Мы же государю Алексею Михайловичу интересны только как источник денег и пушнины. Пушнина – тоже деньги. На нее покупают оружие, порох, наемников в полки иноземного строя. Правда, в последние годы будущие США нам подгадили. Англичане оттуда стали меха возить – цены и упали. Оттого и слали отряды на юг сибирские воеводы. Очень из Москвы хотелось к китайской торговле приобщиться, чтобы выпавшие из казны доходы восполнить. Ладно, будут им доходы. Посмотрел я на записи того времени. Ясак там со всего воеводства шел, если деньгами – меньше тысячи рублей. Правда, это то, что здесь платили. Если брать цены в Европе, то смело умножай на сто.
Вторая, более опасная среда – Якутск и Ленское воеводство.

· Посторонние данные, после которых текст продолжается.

/-- An exponent of 0 with the timers below 1 ms; with A's at it and B's below; and a mode of 2. -/
theorem witness_SetFeedPolicySetsWhatIsPresent :
    (let c := cellWith 0x26 [given 1, given 0, given 0]
     let s := fed { portA := { alignment := .up, lossTimer := some 19999 } }
     accepted 0x26 c [] (asked c s) ∧ carriesOpt c 0 (some 1) ∧ carriesOpt c 1 (some 0) ∧ carriesOpt c 2 (some 0)
       ∧ ∀ p w, (portState s.feed p).lossTimer = some w → w < 2 ^ min 10 0 * 20000)
      ∧ (let c := cellWith 0x26 [missing, missing, given 0]
         let s := fed { portA := { alignment := .up, lossTimer := some 20000 }, portB := { alignment := .up, lossTimer := some 19999 } }
         accepted 0x26 c [] (asked c s) ∧ carriesOpt c 0 none ∧ carriesOpt c 1 none ∧ carriesOpt c 2 (some 0)
           ∧ (portState s.feed .a).lossTimer = some 20000 ∧ (portState s.feed .b).lossTimer = some 19999
           ∧ 2 ^ min 10 0 * 20000 = 20000)
      ∧ (let c := cellWith 0x26 [given 2]
         accepted 0x26 c [] (asked c (fed {})) ∧ carriesOpt c 0 (some 2) ∧ carriesOpt c 1 none ∧ carriesOpt c 2 none) := by
  refine ⟨⟨asked_accepted 2 rfl rfl, ⟨rfl, rfl⟩, ⟨rfl, rfl⟩, ⟨rfl, rfl⟩, ?_⟩,
    ⟨asked_accepted 2 rfl rfl, rfl, rfl, ⟨rfl, rfl⟩, rfl, rfl, by decide⟩, asked_accepted 2 rfl rfl, ⟨rfl, rfl⟩, rfl, rfl⟩
  intro p w h
  match p with
  | .a => cases h; decide
  | .b => cases h
  | .l => cases h

/-- The feed named 1 is B; each selection state that the statement tells apart, with B UP and with B DOWN. -/
theorem witness_SelectFeedGoesByTheSelection :
    (∀ v ∈ [0, 1, 2], accepted 0x27 (cellWith 0x27 [given v]) [] (asked (cellWith 0x27 [given v]) State.reset)
        ∧ carries (cellWith 0x27 [given v]) 0 v)
      ∧ (∀ sel ∈ [Selection.active .a, .active .b, .handoverTo .a, .handoverTo .b, .noFeed], ∀ a ∈ [Alignment.up, .seeking],
        ∀ phase ∈ [OldPhase.running, .stopped],
          (let s := fed { selection := sel, portB := { alignment := a }, handover := { phase := phase } }
           s.feed.selection = sel ∧ feedUp s .b = (a == .up) ∧ s.feed.handover.phase = phase)) := by
  refine ⟨fun v hv => ⟨asked_accepted 2 rfl rfl, ?_⟩, by decide⟩
  exact carries_given _ (by revert v; decide)

/-! #### The Route Decoder -/

theorem witness_RouteMatchTestsTheBitsOutsideTheMask :
    startUpRoute.mask = 0xFFF ∧ ({} : Route).mask = 0 ∧ routeMatches .feed fillPacket startUpRoute = true := by decide

/-- Under the small bank with either default action: no entry matches label 301, two match 260, and one matches 700, with no
destination, 300, 257, whose programme output 0 carries, and the local label 1500, whose programme is not valid. -/
theorem witness_DecodeGoesByTheNumberOfMatches :
    (∀ action ∈ [DefaultAction.drop, .monitor],
      (let s : State := { smallBank with route := { smallBank.route with defaultAction := action } }
       let matched := fun src l => (s.route.bank1.map Prod.snd).filter (routeMatches src (packetWith l []))
       s.route.feedDecode = none ∧ s.route.localDecode = none ∧ s.route.active = true ∧ s.route.defaultAction = action
         ∧ matched .feed 301 = [] ∧ (matched .feed 260).length = 2
         ∧ matched .feed 700 = [{ valid := true, value := 700 }]
         ∧ matched .feed 300 = [{ valid := true, value := 300, outputs := 0x16, rewrite := some 1300 }]
         ∧ (matched .feed 257).map Route.programme = [some 5] ∧ (programme s 5).valid = true ∧ (programme s 5).output = some 0
         ∧ (matched .localPort 1500).map Route.programme = [some 9] ∧ (programme s 9).valid = false
         ∧ (matched .localPort 1500).map Route.outputs = [4]))
      ∧ ({ valid := true, programme := some 9 } : Route).outputs = 0 := by decide

/-- An output that is not one of the destinations; MUTED; without an open intake frame; and with one that has a slot left, and
with one that is full. -/
theorem witness_DecodeGoesByTheNumberOfMatches_copies :
    (0x16 : BitVec 5).getLsbD 0 = false ∧ (0x16 : BitVec 5).getLsbD 1 = true ∧ (0x16 : BitVec 5).getLsbD 4 = true
      ∧ (clocked {}).outs[(1 : Fin 4)].sync = .muted
      ∧ smallBank.outs[(1 : Fin 4)].sync ≠ .muted ∧ smallBank.outs[(1 : Fin 4)].openFrame = none
      ∧ (∀ n ∈ [4, 5], (let f : OpenFrame := { record := fiveSlots 700 350000, received := n }
         (emitting { openFrame := some f }).outs[(3 : Fin 4)].openFrame = some f
           ∧ (emitting { openFrame := some f }).outs[(3 : Fin 4)].sync ≠ .muted
           ∧ decide (f.received < f.record.length) = (n == 4))) := by decide

/-- Every field at its largest value, with either bank active; and a label of 4,088. -/
theorem witness_WriteRouteWritesTheStandbyBank :
    (∀ active value, value = 4087 ∨ value = 4088 →
      (let c := cellWith 0x20 [given 127, given 1, given 1, given value, given 4095, given 65535, given 31, given 4087, given 63]
       let s := { State.reset with route := { active := active } }
       accepted 0x20 c [] (asked c s) ∧ carriesAll c 0 [127, 1, 1, value, 4095, 65535, 31]
         ∧ carriesOpt c 7 (some 4087) ∧ carriesOpt c 8 (some 63) ∧ s.route.active = active)) := by
  rintro active value (rfl | rfl) <;>
    exact ⟨asked_accepted 2 rfl rfl, ⟨⟨rfl, rfl⟩, ⟨rfl, rfl⟩, ⟨rfl, rfl⟩, ⟨rfl, rfl⟩, ⟨rfl, rfl⟩, ⟨rfl, rfl⟩, ⟨rfl, rfl⟩, trivial⟩,
      ⟨rfl, rfl⟩, ⟨rfl, rfl⟩, rfl⟩

theorem witness_CopyBankMakesTheBanksEqual :
    accepted 0x21 (cellWith 0x21 []) [] (asked (cellWith 0x21 []) State.reset) := asked_accepted 2 rfl rfl

/-- As it is taken; in execution with no decode; and with a decode in progress. -/
theorem witness_SwapBanksAnswersWhenNoDecodeRuns :
    accepted 0x22 (cellWith 0x22 []) [] (asked (cellWith 0x22 []) State.reset)
      ∧ (let s := managed { executing := some (cellWith 0x22 []) }
         s.mgmt.executing = some (cellWith 0x22 []) ∧ (cellWith 0x22 []).code = 0x22 ∧ s.route.feedDecode = none
           ∧ s.route.localDecode = none)
      ∧ ({ localDecode := some fillPacket } : RouteDecoder).localDecode ≠ none :=
  ⟨asked_accepted 2 rfl rfl, ⟨rfl, rfl, rfl, rfl⟩, by decide⟩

Тут всё плохо, но стабильно. Лодыженский сердится, но сделать ничего не может, только мелко гадить. Послухов у него здесь нет, отслеживаем это дело. А мелко гадить он будет, как бы я ни прогибался. Тут, главное, знать заранее, откуда пакость ждать. Вот давний кабальный, выкупленный мною, ставший доверенным лицом, мне такую инфу и подгонял. Каждый караван с ясаком, каждая ватага переселенцев привозила от него весточку. В принципе, для родовитого человека Якутск – не особенно приятное назначение. Пока там, у царского престола, чины и места делят, он сидит на краю света, причем, не при делах. Может, еще и поэтому злится Лодыженский.
Самой сложной и самой важной задачей были богдойцы. Вести с земли за рекой Бурея, что на местном языке значит «река», то есть со Среднего и Нижнего Амура, доставляли бирары, часть которых продолжала жить в верховьях Биры и Буреи. Вот с крепостью по Сунгари было хуже.
Выход подсказал даурский князь Туранчи, в очередной раз приехав в гости пожрать и попить на халяву. Оказалось, что мои дауры продолжают торговать с богдойцами, водят к ним караваны, даже отдают малую дань, ссылаясь на то, что лоча (русские) всё отобрали. Как говорят, ласковая теля двух маток сосет.
Так я же не против. Узнав от изрядно набравшегося князя эту новость, я уже его трезвой ипостаси предложил взять с собой пару специально подготовленных людей из дауров, живших в русских деревнях. В качестве агента пошел уже знакомый Ерден со своим братом. Теперь регулярно, раз в пару месяцев, у меня была свежая информация от богдойцев. У меня же не Иноземный приказ, мне нужно точно знать, что у меня поблизости происходит.
И вести оттуда совсем не радовали. В маньчжурскую крепость в подчинение Шарходы была переброшена тысяча бойцов регулярной армии маньчжуров, поступили пушки и порох, пришел отряд наемных корейских стрелков с пусть фитильными, но ружьями. Из переселенных дючеров Шархода формировал вспомогательные войска, которых тоже набралось больше трех тысяч. Старый полководец, чья карьера началась еще при принце Доргоне, без торопливости слаживал силы, строил, теперь уже в глубине территории, новый флот, до которого мне добраться было почти невозможно. Стоило ждать скорого наступления. Еще год – и всё станет серьезно.